I pointed out Rushall Station. And the string of little stations that ran north above
it.

‘There are more,’ I said, excitedly pointing to the east of the image. ‘A different
train line, that intersects with the other one, once you hit Clifton Hill. They all
look like small, unmanned stations. Just like the one I saw. Completely deserted
in the dark. You could imagine trains going straight through them in the night—express,
no stops.’

Jordan fumbled for the list of
Kelly
s again and peered intently at the address details
for lucky contestant number seven.

‘There should be a little marker,’ I reminded him breathlessly, ‘pinpointing the
guy’s exact location.’

I broke out in goose bumps when Jordan found it. A narrow grey train track cut straight
through the heart of that person’s street and the marker stood right alongside the
point of intersection. The Northcote
C. Kelly
lived in a house next to a railway
line.

I hugged myself, feeling chilled. ‘This is the one,’ I muttered. ‘Bring up the house.
I want to see it.’

Back in satellite view, we studied the magnified image of a faded blue, single-storey,
Victorian timber place with a picket fence in a matching blue and a pocket-sized
front garden that faced onto a narrow street packed with houses of a similar condition
and calibre. I grabbed control of
the mouse off Jordan and angled up and down the
street, clicking to bring myself closer to the railway crossing that was just uphill
from the front of the property.

As I looked up and down the tracks, mentally overlaying the things I’d seen with
the static daylight images on the screen, my body went colder. I zoomed back out
and stared at the surrounding area.

‘Any of the streets to the east of that one could take you down to Merri Creek. If
it was dark, and you were scared and running, it would be easy to lose your way and
forget where the main drags are and get lost in all the bush around there…’

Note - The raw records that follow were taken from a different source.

-- ==== Sys2Proof/WellFormed.lean ====
section
/-! DEFINITION. What 00_scope R9 calls a well-formed configuration, one named check per line of the rule. A term
of `Instr` has no ill-formed case: its operands are held at their fields' widths (30_encoding R85, R87). -/

namespace Sys2Proof

/-- "`3 <= M <= 2^16` and `L >= 3`" (R9). -/
abbrev Config.HistoryOk (c : Config) : Prop := 3 ≤ c.magnets ∧ c.magnets ≤ 2 ^ 16 ∧ 3 ≤ c.histLen

/-- "every `ARC[i]` is in `[0, 2^32)`" (R9). -/
abbrev Config.ArcOk (c : Config) : Prop := ∀ a ∈ c.arc, a < 2 ^ 32

/-- "`CAP_PERIOD >= 2`" (R9). -/
abbrev Config.CaptureOk (c : Config) : Prop := 2 ≤ c.capPeriod

/-- "`1 <= N <= LED_MAX <= 2^24` and `G >= 1`" (R9). -/
abbrev Config.StripOk (c : Config) : Prop :=
  1 ≤ c.ledCount ∧ c.ledCount ≤ c.ledMax ∧ c.ledMax ≤ 2 ^ 24 ∧ 1 ≤ c.gapSlots

/-- "`0 < DUTY0 < DUTY1 < P < 2^SYM_W`" (R9), with `SYM_W = 16` (R8). -/
abbrev Config.DutyOk (c : Config) : Prop :=
  0 < c.duty0 ∧ c.duty0 < c.duty1 ∧ c.duty1 < c.periodTicks ∧ c.periodTicks < 2 ^ 16

/-- "`FREQ_NUM >= 1`, `FREQ_DEN >= 1`, `SCORE_SCALE >= 1` and `CONF_THRESHOLD >= 0`" (R9); the last holds of every
natural number. -/
abbrev Config.ScaleOk (c : Config) : Prop := 1 ≤ c.freqNum ∧ 1 ≤ c.freqDen ∧ 1 ≤ c.scoreScale

/-- R9, as a check that runs. -/
def Config.wellFormed (c : Config) : Bool :=
  decide (c.HistoryOk ∧ c.ArcOk ∧ c.CaptureOk ∧ c.StripOk ∧ c.DutyOk ∧ c.ScaleOk)

/-- R9: the configuration is well formed. A step under any other is refused as BadConfig (R268). -/
abbrev Config.WellFormed (c : Config) : Prop := c.wellFormed = true

end Sys2Proof
end

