/-- R149: durations exactly proportional to the arcs of a candidate give it score 0; if every other candidate scores at least
2, it is the best with a confidence of at least 200; and with `CONF_THRESHOLD = 150` TEDGE then takes it as the phase
from any previous phase. -/
def Obligations.ProportionalDurationsResynchronise : Prop :=
  (∀ (c : Config) (hist : List Nat) (cand : Nat) (r : ℚ), c.WellFormed → cand < c.magnets → 0 < r →
    (∀ j < c.histLen, 1 ≤ hist.getD j 0 ∧ (arcAt c (arcIndex c cand j) : ℚ) = r * (hist.getD j 0 : ℚ)) →
    score c hist cand = 0 ∧
    ((∀ k < c.magnets, k ≠ cand → 2 ≤ score c hist k) →
      (rank c hist).best = cand ∧ confidence (rank c hist) = 100 * (rank c hist).s2 ∧
        200 ≤ confidence (rank c hist))) ∧
  (∀ (s : State) (cand : Nat) (r : ℚ), s.cfg.WellFormed → s.cfg.confThreshold = 150 → s.edgePend = true →
    cand < s.cfg.magnets → 0 < r →
    (∀ j < s.cfg.histLen, 1 ≤ (pushHist s.hist s.capLatch).getD j 0 ∧
      (arcAt s.cfg (arcIndex s.cfg cand j) : ℚ) = r * ((pushHist s.hist s.capLatch).getD j 0 : ℚ)) →
    (∀ k < s.cfg.magnets, k ≠ cand → 2 ≤ score s.cfg (pushHist s.hist s.capLatch) k) →
    ∃ t, exec .tedge s = .next t ∧ t.phase = cand)

/-- R150: what FREQ and OVF say of each other and of the last estimator step, from every state where they agree, over every
operation; and they agree after RESET. -/
def Obligations.FrequencyAndOverflowAgree : Prop :=
  (∀ c : Config, freqOvfRelation false (State.resetWith c)) ∧
  ∀ (i : Instr) (s t : State) (first : Bool),
    freqOvfRelation first s → exec i s = .next t → freqOvfRelation (firstEdgeAfter i s first) t

/-- R151: captures of the durations `ds` (each below CAP_PERIOD) from a cleared counter leave the last `L` of the old history
followed by `ds`, oldest first. -/
def Obligations.HistoryHoldsTheLastDurations : Prop :=
  ∀ (s : State) (ds : List Nat), s.cfg.WellFormed → s.capCnt = 0 → s.hist.length = s.cfg.histLen →
    (∀ d ∈ ds, d < s.cfg.capPeriod) →
    ∃ t, runOps (ds.flatMap fun d => List.replicate d .captick ++ [.edge, .tedge]) s = .next t ∧
      t.hist = (s.hist ++ ds).drop ds.length ∧ t.hist.length = s.cfg.histLen ∧ t.capCnt = 0

/-- R151: after any run from RESET, whatever else happens in it, `HIST[L-1-k]` is the duration of the `(n-k)`-th of its `n`
TEDGEs for `k < min(n, L)` and 0 for `k >= n`; and from any state the history is the last `L` of the old history
followed by the serviced durations. -/
def Obligations.HistoryHoldsTheServicedDurationsOfAnyRun : Prop :=
  (∀ (s t : State) (ops : List Instr), s.cfg.WellFormed → .reset ∉ ops → runOps (.reset :: ops) s = .next t →
    (servicedDurations (.reset :: ops) s).length = ops.count .tedge ∧
    t.hist.length = s.cfg.histLen ∧
    ∀ k < s.cfg.histLen,
      (k < ops.count .tedge →
        t.hist[s.cfg.histLen - 1 - k]? = (servicedDurations (.reset :: ops) s)[ops.count .tedge - 1 - k]?) ∧
      (ops.count .tedge ≤ k → t.hist[s.cfg.histLen - 1 - k]? = some 0)) ∧
  ∀ (s t : State) (ops : List Instr), s.cfg.WellFormed → s.hist.length = s.cfg.histLen → .reset ∉ ops →
    runOps ops s = .next t →
    t.hist = (s.hist ++ servicedDurations ops s).drop (servicedDurations ops s).length

/-- R312: under SERVICE no edge and no overflow is dropped: in any run without RESET from a state where nothing waits, the
durations serviced are the durations captured, in order, but for one that still waits; and the services happen in the
order of arrival (R264). -/
def Obligations.ServiceDropsNoEvent : Prop :=
  ∀ (s t : State) (ops : List Instr), s.edgePend = false → s.ovfPend = false → .reset ∉ ops →
    runOps ops s = .next t → runMeets serviceMet ops s →
    capturedDurations ops s = servicedDurations ops s ++ (if t.edgePend then [t.capLatch] else []) ∧
    arrivals ops s = services ops s ++ waiting t

/-- R154: two states that agree on the configuration, the capture front end and the estimator agree on them after any
operation, and enable the same operations of the two agents. -/
def Obligations.EstimatorIsIsolated : Prop :=
  ∀ (i : Instr) (s s' : State), s'.cfg = s.cfg → keepsCapture s s' → keepsEstimator s s' →
    (∀ t t', exec i s = .next t → exec i s' = .next t' →
      t'.cfg = t.cfg ∧ keepsCapture t t' ∧ keepsEstimator t t') ∧
    (i = .captick ∨ i = .edge ∨ i = .tedge ∨ i = .tovf →
      ((∃ t, exec i s = .next t) ↔ ∃ t', exec i s' = .next t'))

/-- R264: with both tachometer events pending, either may be serviced first; the history and the phase come out the same,
FREQ is 0, and OVF tells the order. -/
def Obligations.TachometerEventsInEitherOrder : Prop :=
  ∀ s : State, s.edgePend = true → s.ovfPend = true →
    ∃ t u, runOps [.tovf, .tedge] s = .next t ∧ runOps [.tedge, .tovf] s = .next u ∧
      t.freq = 0 ∧ t.ovf = false ∧ u.freq = 0 ∧ u.ovf = true ∧ t.phase = u.phase ∧ t.hist = u.hist ∧
      t.edgePend = false ∧ t.ovfPend = false ∧ u.edgePend = false ∧ u.ovfPend = false

/-! ### The encoder -/

/-- R170: EHT completes from every state with HT_PEND set and ENC_BUSY clear and begins refilling bank 0; nothing else
changes. Otherwise it is not enabled. -/
def Obligations.EhtBeginsBankZero : Prop :=
  encode .eht = 0x2100000000000000 ∧
  ∀ s : State,
    (s.htPend = false ∨ s.encBusy = true → exec .eht s = .fault (.notEnabled .eht)) ∧
    (s.htPend = true → s.encBusy = false →
      ∃ t, exec .eht s = .next t ∧
        t.htPend = false ∧ t.encBusy = true ∧ t.encBank = .bank0 ∧ t.encK = 0 ∧
        t.encCursor = s.encCursor ∧ t.encWord = s.encWord ∧
        t.run = s.run ∧ t.htEn = s.htEn ∧ t.tcEn = s.tcEn ∧ t.tcPend = s.tcPend ∧ t.dmaPos = s.dmaPos ∧
        keepsInputs s t ∧ keepsCapture s t ∧ keepsEstimator s t ∧ keepsColor s t ∧ keepsTbuf s t ∧
        keepsWire s t ∧ keepsResponses s t)

/-- R171: ETC completes from every state with TC_PEND set and ENC_BUSY clear and begins refilling bank 1; nothing else
changes. Otherwise it is not enabled. -/
def Obligations.EtcBeginsBankOne : Prop :=
  encode .etc = 0x2200000000000000 ∧
  ∀ s : State,
    (s.tcPend = false ∨ s.encBusy = true → exec .etc s = .fault (.notEnabled .etc)) ∧
    (s.tcPend = true → s.encBusy = false →
      ∃ t, exec .etc s = .next t ∧
        t.tcPend = false ∧ t.encBusy = true ∧ t.encBank = .bank1 ∧ t.encK = 0 ∧
        t.encCursor = s.encCursor ∧ t.encWord = s.encWord ∧
        t.run = s.run ∧ t.htEn = s.htEn ∧ t.tcEn = s.tcEn ∧ t.htPend = s.htPend ∧ t.dmaPos = s.dmaPos ∧
        keepsInputs s t ∧ keepsCapture s t ∧ keepsEstimator s t ∧ keepsColor s t ∧ keepsTbuf s t ∧
        keepsWire s t ∧ keepsResponses s t)

/-- R172: ESYM completes from every state with ENC_BUSY set: it latches the colour at a colour slot's first symbol, writes
one position of TBUF, advances the cursor after the 24th symbol and ends the refill after the bank's last; nothing
else changes. With ENC_BUSY clear it is not enabled. -/
def Obligations.EsymWritesOneSymbol : Prop :=
  encode .esym = 0x2300000000000000 ∧
  ∀ s : State,
    (s.encBusy = false → exec .esym s = .fault (.notEnabled .esym)) ∧
    (s.encBusy = true →
      ∃ t, exec .esym s = .next t ∧
        (s.encK % 24 = 0 ∧ s.encCursor < s.cfg.ledCount →
          t.encWord = (s.colorRead s.encCursor).setWidth 24) ∧
        (¬(s.encK % 24 = 0 ∧ s.encCursor < s.cfg.ledCount) → t.encWord = s.encWord) ∧
        t.tbufRead (bankBase s.cfg s.encBank + s.encK) =
          symbolOf s.cfg s.encCursor (23 - s.encK % 24) t.encWord ∧
        (∀ q, q ≠ bankBase s.cfg s.encBank + s.encK → t.tbufRead q = s.tbufRead q) ∧
        (s.encK % 24 = 23 → t.encCursor = (s.encCursor + 1) % slots s.cfg) ∧
        (s.encK % 24 ≠ 23 → t.encCursor = s.encCursor) ∧
        (s.encK = bankSyms s.cfg - 1 → t.encK = 0 ∧ t.encBusy = false) ∧
        (s.encK ≠ bankSyms s.cfg - 1 → t.encK = s.encK + 1 ∧ t.encBusy = true) ∧
        t.encBank = s.encBank ∧
        keepsInputs s t ∧ keepsCapture s t ∧ keepsEstimator s t ∧ keepsColor s t ∧ keepsEngine s t ∧
        keepsWire s t ∧ keepsResponses s t)

/-- R173: the symbol of a bit is GAP_SYM = 0 in a gap slot, and DUTY1 or DUTY0 by the latched bit in a colour slot. -/
def Obligations.SymbolOfEachBit : Prop :=
  ∀ (c : Config) (s b : Nat) (w : ColorBits), c.WellFormed →
    (c.ledCount ≤ s → symbolOf c s b w = 0) ∧
    (s < c.ledCount → w.getLsbD b = true → (symbolOf c s b w).toNat = c.duty1) ∧
    (s < c.ledCount → w.getLsbD b = false → (symbolOf c s b w).toNat = c.duty0)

I circled an area at the bottom of the screen with a shaky finger.

Jordan seemed to come to some sort of decision and drew my hands down so that his
face was inches from mine. ‘No heroics. It’s almost midnight. We’ll tackle it in
daylight, okay? And I’ll tell plenty of people where we’re going in case Carter Kelly
turns out to be another one of Eve’s psycho exes.’

He rested his forehead against mine and I closed my eyes.

‘You’re tired and I’m tired,’ he murmured, ‘and we’re not going to start this now
when she’s here, muddying everything, watching over us. But we will start it. We
have already. Something from nothing. A fricken miracle.’

He gave me a feather-light kiss before pushing himself up out of my chair and leaving
my room so quickly and quietly that all I could discern, through my still closed
eyelids, was the sound of the door snicking shut behind him.

14

The sound was repetitive, insistent. Electronic? But, still, I refused to let go
of sleep.

I’d been dreaming of something that had turned into the sound of this…thing.

It fell silent, and I felt myself relax back down, digging for the remnants of the
dream—Dad and me, as a kid. At a lavender farm high on a hill that had every flower
you could imagine growing there, with a glimpse of the ocean shining at its boundaries.
I’d forgotten that place. He’d been leading me by the hand, wanting to show me something
and I’d wanted to see, to see—

But then, a bare second later, the buzzing started again.

Cracking my eyelids open at last, I fell out of bed onto
my knees and lunged upwards,
feeling for the insistent, buzzing shape on my desk.

The fluorescent face of my alarm clock said it was 2.33am. I found myself holding
Jordan’s trembling mobile in my hand because he’d left it in here, along with his
beat-up leather jacket, still slung over the back of my chair.

I hadn’t dreamt him up then. He really was right down the hall.

I picked up the call, muttered: ‘Hello?’

‘Sophie?’ The voice on the end of the line was warm. Seductive. Male. Devastating,
with a hint of something. French, maybe? I’m no good with accents.

I cleared my throat. ‘Uh, this is Jordan’s phone.’ It struck me a second later, still
foggy from sleep. ‘How’d you know my name?’

The stranger laughed, and it sent shivers straight down my spine. ‘Charmian—Jordan’s
mother—told me you’d be together. You sound intriguing, Sophie.’

As usual my brain ran ahead of my mouth. ‘I don’t feel intriguing. Do you know what
time it is? Want me to get him? He’s asleep.’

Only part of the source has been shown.